Each line holding the string "TaskRef" is to be copied from the data.

○ ○ ○ ○

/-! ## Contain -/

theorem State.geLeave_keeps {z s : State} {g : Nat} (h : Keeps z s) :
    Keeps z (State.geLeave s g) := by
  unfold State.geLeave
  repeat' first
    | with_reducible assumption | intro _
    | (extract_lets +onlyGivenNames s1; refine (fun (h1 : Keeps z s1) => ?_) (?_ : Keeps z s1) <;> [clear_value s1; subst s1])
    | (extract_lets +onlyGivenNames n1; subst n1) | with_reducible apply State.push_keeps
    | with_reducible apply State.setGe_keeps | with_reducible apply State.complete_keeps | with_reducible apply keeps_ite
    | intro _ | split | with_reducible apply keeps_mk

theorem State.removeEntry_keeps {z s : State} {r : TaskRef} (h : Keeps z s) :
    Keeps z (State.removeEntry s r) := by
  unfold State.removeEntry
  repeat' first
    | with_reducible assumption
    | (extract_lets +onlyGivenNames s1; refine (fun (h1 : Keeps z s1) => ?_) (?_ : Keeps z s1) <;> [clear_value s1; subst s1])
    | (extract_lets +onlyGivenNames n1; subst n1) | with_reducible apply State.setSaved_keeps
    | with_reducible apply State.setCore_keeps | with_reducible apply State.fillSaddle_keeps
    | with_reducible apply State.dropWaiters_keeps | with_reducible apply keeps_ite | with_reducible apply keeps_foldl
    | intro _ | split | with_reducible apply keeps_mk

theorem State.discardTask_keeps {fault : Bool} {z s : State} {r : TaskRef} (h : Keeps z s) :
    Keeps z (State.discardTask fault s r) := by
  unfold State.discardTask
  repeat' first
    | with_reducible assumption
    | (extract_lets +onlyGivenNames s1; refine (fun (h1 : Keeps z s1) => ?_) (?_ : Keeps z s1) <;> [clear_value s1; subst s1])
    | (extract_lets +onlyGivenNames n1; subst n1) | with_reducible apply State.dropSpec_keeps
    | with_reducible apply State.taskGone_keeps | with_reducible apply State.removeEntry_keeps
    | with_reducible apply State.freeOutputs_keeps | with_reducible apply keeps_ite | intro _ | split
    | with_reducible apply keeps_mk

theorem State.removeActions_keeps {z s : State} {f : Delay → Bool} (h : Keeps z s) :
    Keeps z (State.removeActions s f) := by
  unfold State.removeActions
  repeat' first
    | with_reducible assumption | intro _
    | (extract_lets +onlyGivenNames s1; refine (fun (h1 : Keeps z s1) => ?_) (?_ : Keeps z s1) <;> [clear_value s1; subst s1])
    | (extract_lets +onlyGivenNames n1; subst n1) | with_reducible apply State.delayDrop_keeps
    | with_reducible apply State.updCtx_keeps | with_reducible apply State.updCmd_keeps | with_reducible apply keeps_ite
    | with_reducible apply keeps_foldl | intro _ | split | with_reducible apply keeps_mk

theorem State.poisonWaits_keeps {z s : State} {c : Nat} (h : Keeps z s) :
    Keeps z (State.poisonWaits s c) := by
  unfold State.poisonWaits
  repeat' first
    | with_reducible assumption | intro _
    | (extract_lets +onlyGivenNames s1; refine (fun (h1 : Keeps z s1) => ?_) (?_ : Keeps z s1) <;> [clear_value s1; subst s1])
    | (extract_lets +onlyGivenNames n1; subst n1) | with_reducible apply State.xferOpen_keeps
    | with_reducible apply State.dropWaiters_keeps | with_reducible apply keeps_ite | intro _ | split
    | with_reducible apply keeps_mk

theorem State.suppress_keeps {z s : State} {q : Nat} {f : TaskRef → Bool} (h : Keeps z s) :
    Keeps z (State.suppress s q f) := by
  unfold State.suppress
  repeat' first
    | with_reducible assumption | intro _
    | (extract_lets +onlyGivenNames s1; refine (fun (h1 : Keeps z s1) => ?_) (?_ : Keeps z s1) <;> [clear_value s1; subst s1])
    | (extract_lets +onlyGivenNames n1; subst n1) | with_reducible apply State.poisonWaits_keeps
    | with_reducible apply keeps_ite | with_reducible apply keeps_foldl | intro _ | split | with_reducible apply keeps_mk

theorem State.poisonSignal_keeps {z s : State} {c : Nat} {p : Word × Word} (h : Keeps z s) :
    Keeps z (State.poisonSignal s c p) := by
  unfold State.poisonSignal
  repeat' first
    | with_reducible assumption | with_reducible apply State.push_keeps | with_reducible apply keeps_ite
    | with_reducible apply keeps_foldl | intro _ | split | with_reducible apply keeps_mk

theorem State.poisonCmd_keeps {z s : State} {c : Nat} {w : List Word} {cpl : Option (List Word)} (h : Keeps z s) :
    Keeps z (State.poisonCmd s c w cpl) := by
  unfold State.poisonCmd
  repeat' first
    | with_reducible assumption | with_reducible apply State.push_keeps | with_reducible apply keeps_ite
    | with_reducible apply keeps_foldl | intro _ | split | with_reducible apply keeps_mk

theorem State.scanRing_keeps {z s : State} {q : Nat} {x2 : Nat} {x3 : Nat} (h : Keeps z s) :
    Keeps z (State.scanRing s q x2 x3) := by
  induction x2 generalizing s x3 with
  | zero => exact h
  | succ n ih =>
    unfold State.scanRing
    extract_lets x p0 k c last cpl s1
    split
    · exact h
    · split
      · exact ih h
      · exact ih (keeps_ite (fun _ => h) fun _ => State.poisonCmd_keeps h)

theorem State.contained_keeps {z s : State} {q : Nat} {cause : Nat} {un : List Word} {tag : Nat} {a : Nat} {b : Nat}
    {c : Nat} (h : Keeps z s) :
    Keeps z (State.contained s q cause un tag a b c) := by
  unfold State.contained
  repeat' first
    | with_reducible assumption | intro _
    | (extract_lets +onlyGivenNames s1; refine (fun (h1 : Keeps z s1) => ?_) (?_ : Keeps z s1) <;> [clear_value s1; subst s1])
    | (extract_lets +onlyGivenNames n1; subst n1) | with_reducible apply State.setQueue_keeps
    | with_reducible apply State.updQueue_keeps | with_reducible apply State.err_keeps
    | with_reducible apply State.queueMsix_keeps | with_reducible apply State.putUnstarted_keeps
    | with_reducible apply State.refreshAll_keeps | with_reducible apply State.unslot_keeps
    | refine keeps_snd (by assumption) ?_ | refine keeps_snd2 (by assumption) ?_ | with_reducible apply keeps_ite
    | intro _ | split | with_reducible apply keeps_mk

○ ○ ○ ○

WRITTEN RESPONSE —
theorem State.removeEntry_keeps {z s : State} {r : TaskRef} (h : Keeps z s) :
theorem State.discardTask_keeps {fault : Bool} {z s : State} {r : TaskRef} (h : Keeps z s) :
theorem State.suppress_keeps {z s : State} {q : Nat} {f : TaskRef → Bool} (h : Keeps z s) :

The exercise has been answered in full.